## SOURCE DATA
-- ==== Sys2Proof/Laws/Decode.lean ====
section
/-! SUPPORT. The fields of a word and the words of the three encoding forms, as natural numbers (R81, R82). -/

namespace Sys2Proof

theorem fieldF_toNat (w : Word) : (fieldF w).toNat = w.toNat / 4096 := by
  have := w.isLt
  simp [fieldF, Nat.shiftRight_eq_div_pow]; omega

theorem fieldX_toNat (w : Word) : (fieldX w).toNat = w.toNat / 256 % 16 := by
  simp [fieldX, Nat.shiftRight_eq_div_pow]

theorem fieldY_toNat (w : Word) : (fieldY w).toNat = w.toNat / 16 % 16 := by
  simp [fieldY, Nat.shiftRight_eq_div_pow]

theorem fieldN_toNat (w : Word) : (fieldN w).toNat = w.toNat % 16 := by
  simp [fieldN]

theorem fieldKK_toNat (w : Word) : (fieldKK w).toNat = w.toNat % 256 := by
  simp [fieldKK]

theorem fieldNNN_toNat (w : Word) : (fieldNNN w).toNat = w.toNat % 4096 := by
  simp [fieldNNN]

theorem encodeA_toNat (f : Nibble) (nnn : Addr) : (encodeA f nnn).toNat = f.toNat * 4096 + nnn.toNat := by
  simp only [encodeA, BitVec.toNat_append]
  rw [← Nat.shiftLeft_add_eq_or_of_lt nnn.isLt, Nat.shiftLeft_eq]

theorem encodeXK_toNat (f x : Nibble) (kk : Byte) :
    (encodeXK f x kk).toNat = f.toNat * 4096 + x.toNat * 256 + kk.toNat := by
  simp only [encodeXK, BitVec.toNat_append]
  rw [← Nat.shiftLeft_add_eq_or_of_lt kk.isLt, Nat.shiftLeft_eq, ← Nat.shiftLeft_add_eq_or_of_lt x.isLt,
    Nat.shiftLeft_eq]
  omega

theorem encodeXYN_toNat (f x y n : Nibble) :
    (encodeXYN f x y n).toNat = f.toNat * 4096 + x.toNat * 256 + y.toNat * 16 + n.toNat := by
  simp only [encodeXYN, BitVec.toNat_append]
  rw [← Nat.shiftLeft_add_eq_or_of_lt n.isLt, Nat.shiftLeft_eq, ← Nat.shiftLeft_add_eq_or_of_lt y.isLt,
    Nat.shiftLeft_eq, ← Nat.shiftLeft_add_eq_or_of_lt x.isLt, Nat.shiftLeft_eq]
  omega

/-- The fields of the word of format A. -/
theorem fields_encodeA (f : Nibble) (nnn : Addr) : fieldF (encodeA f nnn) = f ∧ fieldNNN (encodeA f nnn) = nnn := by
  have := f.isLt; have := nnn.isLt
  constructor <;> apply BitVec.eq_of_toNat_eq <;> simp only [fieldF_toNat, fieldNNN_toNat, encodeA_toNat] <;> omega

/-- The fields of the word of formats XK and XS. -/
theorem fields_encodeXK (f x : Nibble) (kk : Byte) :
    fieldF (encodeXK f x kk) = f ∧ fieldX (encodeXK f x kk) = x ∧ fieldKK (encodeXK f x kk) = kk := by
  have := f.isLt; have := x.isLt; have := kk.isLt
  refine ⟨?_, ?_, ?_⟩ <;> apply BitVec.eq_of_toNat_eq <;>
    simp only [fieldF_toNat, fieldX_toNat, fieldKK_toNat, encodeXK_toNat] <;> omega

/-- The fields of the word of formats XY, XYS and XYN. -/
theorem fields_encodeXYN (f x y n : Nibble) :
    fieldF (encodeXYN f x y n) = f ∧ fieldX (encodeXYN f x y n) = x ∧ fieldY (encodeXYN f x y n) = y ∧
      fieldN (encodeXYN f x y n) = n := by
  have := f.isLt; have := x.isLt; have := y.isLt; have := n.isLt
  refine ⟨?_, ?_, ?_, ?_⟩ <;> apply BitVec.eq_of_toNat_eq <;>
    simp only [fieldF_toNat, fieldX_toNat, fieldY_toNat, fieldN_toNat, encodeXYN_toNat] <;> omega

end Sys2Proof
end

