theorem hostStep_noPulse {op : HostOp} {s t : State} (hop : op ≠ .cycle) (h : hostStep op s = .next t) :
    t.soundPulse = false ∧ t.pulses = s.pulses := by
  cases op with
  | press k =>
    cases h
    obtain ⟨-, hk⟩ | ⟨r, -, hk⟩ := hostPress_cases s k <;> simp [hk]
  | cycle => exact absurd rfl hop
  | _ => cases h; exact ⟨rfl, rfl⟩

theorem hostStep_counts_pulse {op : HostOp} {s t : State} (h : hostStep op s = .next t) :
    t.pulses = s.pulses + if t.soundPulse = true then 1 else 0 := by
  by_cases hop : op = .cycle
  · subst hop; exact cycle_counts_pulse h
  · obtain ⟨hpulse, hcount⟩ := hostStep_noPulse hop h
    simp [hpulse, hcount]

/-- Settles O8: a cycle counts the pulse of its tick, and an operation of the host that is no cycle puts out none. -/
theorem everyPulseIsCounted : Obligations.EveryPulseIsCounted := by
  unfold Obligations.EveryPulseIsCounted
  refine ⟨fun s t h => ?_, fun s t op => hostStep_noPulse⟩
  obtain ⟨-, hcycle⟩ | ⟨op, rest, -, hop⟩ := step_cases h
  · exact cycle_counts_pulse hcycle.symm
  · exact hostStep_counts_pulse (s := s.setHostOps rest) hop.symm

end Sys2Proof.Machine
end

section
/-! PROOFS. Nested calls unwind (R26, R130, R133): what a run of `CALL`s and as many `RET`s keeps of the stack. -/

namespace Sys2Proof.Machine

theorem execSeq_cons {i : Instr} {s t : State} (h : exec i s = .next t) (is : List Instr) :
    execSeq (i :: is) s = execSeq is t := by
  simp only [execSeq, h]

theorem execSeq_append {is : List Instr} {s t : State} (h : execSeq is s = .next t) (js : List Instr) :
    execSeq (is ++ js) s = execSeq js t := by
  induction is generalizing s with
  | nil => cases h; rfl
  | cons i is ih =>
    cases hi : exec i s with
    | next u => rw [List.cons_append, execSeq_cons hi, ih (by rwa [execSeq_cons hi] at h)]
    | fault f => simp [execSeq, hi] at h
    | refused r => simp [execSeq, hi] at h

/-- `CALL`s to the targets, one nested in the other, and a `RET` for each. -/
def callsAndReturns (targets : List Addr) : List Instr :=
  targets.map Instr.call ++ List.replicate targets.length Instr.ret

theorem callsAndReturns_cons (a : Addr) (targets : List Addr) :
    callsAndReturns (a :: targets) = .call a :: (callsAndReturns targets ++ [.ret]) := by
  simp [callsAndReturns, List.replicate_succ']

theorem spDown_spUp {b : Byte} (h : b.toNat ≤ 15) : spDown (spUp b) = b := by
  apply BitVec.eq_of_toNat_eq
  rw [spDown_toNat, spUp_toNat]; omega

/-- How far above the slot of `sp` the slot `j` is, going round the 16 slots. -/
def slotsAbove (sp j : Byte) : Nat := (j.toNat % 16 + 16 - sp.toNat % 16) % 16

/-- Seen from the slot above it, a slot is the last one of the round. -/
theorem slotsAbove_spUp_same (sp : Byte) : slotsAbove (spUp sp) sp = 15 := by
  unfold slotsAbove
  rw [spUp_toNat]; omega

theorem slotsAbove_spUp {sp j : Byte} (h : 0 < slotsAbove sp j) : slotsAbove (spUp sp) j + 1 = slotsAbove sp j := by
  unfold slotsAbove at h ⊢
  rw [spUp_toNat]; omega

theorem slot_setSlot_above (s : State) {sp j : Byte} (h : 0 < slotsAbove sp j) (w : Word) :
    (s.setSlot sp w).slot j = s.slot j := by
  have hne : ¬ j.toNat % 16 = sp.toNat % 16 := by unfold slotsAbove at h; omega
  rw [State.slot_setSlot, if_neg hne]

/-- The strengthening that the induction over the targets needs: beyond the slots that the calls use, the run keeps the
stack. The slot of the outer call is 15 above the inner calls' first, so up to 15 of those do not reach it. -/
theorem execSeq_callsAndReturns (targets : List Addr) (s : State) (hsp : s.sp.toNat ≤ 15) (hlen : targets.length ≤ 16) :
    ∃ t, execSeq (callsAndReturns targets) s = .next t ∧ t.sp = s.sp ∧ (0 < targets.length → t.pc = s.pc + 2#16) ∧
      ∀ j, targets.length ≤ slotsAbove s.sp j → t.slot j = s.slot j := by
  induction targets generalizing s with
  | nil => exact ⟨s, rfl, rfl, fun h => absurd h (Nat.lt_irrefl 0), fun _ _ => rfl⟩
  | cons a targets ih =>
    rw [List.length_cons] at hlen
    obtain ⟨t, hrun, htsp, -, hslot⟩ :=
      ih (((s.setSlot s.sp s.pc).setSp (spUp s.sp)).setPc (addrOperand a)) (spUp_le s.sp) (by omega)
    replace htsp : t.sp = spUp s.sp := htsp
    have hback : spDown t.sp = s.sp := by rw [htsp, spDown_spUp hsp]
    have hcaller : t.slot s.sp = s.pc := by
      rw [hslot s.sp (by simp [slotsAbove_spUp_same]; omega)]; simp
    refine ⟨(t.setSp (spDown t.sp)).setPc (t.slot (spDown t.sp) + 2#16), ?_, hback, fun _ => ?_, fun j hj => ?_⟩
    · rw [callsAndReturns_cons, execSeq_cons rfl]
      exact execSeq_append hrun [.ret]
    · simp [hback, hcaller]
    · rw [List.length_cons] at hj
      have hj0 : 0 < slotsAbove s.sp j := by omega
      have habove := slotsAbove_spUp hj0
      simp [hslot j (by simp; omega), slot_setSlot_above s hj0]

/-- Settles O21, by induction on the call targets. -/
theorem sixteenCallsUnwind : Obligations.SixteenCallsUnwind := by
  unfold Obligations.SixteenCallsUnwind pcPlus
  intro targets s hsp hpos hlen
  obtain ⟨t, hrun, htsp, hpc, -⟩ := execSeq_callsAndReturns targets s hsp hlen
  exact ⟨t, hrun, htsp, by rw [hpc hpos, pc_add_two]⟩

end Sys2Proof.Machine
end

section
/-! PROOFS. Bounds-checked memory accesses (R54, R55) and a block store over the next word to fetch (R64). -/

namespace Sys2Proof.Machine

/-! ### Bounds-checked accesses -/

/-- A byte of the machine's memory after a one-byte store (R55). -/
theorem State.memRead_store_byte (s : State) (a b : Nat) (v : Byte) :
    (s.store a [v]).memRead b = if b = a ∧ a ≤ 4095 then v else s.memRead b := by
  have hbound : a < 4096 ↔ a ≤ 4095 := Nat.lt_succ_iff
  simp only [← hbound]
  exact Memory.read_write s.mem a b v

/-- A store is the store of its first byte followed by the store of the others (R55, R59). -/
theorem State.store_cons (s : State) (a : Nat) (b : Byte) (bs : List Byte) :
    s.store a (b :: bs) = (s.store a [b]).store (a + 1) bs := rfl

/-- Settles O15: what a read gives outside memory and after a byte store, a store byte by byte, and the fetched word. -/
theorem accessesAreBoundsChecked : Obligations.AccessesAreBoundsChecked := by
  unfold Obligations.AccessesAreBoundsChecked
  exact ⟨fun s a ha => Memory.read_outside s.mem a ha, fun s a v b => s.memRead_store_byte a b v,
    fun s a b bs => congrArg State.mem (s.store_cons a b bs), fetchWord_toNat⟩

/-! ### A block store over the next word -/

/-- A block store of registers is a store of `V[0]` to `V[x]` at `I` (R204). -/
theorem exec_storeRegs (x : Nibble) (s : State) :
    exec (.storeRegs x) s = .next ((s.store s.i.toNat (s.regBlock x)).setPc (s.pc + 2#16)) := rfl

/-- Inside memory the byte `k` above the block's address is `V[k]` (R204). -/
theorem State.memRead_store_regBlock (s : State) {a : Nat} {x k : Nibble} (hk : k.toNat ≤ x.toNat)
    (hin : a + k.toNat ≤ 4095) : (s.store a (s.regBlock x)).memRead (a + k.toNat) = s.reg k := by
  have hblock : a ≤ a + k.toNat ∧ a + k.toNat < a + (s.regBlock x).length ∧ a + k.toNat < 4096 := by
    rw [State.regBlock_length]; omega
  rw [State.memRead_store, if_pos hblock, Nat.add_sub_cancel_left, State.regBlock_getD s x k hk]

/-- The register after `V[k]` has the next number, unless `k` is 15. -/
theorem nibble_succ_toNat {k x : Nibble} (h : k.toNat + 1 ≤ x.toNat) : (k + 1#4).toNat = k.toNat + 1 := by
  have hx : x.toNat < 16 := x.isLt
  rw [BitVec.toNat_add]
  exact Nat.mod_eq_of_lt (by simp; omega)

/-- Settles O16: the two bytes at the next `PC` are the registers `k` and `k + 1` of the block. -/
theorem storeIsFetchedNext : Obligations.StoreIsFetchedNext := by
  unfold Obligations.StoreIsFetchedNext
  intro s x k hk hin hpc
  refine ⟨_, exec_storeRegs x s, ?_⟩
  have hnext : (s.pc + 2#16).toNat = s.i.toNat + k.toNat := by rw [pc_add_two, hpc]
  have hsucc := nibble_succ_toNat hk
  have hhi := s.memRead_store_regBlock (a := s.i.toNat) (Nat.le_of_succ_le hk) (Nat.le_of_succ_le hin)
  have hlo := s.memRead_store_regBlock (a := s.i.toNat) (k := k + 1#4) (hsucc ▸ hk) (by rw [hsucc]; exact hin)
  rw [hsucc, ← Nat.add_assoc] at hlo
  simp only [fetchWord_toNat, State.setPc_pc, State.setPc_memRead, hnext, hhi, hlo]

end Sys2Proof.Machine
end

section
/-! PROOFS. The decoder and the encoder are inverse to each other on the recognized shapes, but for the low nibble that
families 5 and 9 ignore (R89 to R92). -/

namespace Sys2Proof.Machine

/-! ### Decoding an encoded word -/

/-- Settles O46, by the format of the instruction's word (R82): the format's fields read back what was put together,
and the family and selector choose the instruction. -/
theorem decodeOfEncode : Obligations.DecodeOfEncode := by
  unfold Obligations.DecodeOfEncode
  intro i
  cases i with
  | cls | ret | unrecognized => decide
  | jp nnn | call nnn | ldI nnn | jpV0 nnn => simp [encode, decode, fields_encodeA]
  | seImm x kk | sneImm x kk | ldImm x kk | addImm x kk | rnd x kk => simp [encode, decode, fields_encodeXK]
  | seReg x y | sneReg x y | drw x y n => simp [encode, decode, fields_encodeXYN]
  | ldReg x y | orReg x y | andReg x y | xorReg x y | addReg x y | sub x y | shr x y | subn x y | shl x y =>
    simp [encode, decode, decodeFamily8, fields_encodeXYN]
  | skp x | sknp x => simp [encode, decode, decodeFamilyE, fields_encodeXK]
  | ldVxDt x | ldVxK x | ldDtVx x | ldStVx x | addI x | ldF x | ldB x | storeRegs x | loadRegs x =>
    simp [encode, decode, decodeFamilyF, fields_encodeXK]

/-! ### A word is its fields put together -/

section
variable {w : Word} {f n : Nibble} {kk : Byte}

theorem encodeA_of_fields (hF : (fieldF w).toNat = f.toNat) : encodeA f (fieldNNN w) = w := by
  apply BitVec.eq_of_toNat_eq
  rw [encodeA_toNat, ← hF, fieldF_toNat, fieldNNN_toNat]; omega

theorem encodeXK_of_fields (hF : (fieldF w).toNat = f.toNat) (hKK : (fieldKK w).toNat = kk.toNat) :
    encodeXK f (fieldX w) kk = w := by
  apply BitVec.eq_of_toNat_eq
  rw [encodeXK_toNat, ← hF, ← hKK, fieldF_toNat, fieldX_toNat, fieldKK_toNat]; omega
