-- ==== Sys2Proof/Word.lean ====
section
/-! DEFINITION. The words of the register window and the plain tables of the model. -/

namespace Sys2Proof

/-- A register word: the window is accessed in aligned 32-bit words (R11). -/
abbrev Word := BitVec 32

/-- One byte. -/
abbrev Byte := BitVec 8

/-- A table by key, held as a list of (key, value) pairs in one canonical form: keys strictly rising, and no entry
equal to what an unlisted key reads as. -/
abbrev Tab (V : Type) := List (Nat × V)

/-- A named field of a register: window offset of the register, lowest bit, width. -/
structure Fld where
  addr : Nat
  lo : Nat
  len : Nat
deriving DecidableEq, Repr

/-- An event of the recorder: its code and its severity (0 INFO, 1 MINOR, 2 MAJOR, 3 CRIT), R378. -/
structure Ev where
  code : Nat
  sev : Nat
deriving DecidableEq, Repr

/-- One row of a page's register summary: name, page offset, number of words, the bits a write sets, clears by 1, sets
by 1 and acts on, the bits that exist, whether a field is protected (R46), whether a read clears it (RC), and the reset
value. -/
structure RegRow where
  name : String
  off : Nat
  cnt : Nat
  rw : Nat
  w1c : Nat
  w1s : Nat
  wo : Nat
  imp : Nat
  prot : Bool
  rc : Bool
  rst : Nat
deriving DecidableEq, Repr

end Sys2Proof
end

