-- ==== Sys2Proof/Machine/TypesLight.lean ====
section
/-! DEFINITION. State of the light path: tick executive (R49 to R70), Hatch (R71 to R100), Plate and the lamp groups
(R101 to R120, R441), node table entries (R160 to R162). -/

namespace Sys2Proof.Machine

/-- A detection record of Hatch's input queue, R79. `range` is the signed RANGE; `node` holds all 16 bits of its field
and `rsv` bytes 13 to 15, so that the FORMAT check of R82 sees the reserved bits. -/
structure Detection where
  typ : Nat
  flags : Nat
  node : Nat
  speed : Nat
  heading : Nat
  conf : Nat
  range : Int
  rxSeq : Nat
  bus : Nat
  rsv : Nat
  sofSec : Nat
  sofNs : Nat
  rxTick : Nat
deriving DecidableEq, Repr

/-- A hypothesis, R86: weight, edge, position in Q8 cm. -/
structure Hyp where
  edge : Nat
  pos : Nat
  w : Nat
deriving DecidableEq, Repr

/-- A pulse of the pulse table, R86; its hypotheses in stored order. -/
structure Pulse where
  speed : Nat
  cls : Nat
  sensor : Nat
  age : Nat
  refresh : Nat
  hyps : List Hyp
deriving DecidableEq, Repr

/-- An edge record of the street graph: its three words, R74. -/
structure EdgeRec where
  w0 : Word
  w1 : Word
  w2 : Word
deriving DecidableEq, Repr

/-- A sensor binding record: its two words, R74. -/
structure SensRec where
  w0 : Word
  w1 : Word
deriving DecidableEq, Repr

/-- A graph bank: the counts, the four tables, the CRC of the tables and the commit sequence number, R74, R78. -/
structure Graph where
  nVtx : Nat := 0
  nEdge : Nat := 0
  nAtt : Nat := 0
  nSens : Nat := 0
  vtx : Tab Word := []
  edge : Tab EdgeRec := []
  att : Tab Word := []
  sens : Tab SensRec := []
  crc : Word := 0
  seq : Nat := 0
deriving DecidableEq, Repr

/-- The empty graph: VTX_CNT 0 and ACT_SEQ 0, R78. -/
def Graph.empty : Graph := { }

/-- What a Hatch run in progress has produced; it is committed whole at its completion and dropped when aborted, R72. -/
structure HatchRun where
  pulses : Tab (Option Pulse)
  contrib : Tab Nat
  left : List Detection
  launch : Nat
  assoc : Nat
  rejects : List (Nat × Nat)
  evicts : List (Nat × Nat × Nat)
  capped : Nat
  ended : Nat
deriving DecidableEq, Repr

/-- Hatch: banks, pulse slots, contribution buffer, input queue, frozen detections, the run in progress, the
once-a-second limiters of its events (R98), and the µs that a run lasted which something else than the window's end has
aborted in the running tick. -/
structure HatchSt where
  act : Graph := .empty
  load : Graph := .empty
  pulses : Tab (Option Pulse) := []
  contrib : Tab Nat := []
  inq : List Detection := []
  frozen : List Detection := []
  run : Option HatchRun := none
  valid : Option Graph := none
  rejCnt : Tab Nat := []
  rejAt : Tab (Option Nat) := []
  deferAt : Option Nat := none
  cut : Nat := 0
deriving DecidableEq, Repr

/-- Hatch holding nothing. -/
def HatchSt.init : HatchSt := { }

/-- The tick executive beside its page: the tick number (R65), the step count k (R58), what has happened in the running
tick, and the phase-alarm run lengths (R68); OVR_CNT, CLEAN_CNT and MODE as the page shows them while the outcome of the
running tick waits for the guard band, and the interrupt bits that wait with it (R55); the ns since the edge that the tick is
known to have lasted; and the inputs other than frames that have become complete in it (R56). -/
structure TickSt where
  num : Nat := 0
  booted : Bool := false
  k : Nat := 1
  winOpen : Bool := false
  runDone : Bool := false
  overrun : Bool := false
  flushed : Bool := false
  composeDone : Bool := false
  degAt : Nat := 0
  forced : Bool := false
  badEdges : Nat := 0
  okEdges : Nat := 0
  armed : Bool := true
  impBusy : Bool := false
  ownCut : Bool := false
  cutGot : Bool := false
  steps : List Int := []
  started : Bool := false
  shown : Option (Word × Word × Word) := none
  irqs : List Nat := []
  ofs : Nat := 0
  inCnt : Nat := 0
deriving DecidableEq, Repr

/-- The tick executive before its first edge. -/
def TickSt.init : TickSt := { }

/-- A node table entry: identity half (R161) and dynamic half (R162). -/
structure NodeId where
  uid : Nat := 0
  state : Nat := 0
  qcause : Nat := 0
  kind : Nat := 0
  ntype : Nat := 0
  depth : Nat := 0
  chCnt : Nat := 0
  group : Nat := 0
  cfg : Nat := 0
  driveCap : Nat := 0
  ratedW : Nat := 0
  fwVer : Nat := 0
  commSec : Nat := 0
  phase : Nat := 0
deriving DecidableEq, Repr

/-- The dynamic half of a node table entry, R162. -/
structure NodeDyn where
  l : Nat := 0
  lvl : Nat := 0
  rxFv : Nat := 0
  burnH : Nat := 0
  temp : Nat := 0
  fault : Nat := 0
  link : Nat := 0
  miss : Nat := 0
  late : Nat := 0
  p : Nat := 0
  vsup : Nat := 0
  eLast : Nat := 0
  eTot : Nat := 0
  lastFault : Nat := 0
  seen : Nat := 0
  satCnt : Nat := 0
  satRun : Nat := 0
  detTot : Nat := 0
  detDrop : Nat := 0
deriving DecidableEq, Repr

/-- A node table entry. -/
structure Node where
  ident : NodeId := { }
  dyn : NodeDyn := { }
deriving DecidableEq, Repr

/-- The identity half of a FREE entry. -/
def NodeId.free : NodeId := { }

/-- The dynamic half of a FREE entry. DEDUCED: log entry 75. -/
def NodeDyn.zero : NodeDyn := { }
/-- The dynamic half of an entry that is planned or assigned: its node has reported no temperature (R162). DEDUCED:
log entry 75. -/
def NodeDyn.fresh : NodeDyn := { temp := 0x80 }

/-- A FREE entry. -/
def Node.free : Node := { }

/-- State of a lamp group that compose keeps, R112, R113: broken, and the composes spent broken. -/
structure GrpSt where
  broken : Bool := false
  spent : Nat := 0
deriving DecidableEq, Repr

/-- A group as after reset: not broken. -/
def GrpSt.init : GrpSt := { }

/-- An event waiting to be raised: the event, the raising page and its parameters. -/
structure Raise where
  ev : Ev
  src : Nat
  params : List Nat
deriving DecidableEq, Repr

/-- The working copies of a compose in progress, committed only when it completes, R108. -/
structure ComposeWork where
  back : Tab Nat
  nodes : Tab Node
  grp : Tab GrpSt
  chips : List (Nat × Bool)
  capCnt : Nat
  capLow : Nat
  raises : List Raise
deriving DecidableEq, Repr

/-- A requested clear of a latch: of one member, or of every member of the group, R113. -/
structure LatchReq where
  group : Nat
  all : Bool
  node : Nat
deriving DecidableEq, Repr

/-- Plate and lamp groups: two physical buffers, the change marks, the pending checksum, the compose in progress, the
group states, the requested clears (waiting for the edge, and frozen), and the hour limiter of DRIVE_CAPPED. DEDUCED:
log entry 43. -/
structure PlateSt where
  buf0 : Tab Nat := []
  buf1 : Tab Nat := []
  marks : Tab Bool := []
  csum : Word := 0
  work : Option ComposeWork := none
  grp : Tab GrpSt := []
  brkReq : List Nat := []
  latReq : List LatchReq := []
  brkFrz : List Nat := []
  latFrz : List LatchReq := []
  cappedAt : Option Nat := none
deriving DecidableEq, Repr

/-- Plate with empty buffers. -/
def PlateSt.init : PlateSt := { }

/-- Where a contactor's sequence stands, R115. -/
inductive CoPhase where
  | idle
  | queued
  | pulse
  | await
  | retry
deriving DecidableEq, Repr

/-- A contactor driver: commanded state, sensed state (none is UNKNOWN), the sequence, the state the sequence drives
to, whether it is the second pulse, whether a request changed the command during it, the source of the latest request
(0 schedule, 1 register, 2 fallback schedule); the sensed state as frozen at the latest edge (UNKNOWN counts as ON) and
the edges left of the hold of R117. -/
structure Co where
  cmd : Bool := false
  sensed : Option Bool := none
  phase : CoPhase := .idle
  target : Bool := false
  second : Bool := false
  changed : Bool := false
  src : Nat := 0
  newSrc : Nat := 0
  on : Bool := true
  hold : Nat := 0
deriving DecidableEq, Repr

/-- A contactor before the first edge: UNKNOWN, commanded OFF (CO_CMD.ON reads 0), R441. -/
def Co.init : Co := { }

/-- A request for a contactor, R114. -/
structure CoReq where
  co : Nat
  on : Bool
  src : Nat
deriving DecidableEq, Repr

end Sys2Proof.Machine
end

## BRIEF
Once you find the line with "(s.store a [v]).memRead" above, print it and every line after it up to and including the line with "theorem State.store_cons (s", exactly as written and nothing else.

## EXERCISE SOLUTION
    (s.store a [v]).memRead b = if b = a ∧ a ≤ 4095 then v else s.memRead b := by
  have hbound : a < 4096 ↔ a ≤ 4095 := Nat.lt_succ_iff
  simp only [← hbound]
  exact Memory.read_write s.mem a b v

/-- A store is the store of its first byte followed by the store of the others (R55, R59). -/
theorem State.store_cons (s : State) (a : Nat) (b : Byte) (bs : List Byte) :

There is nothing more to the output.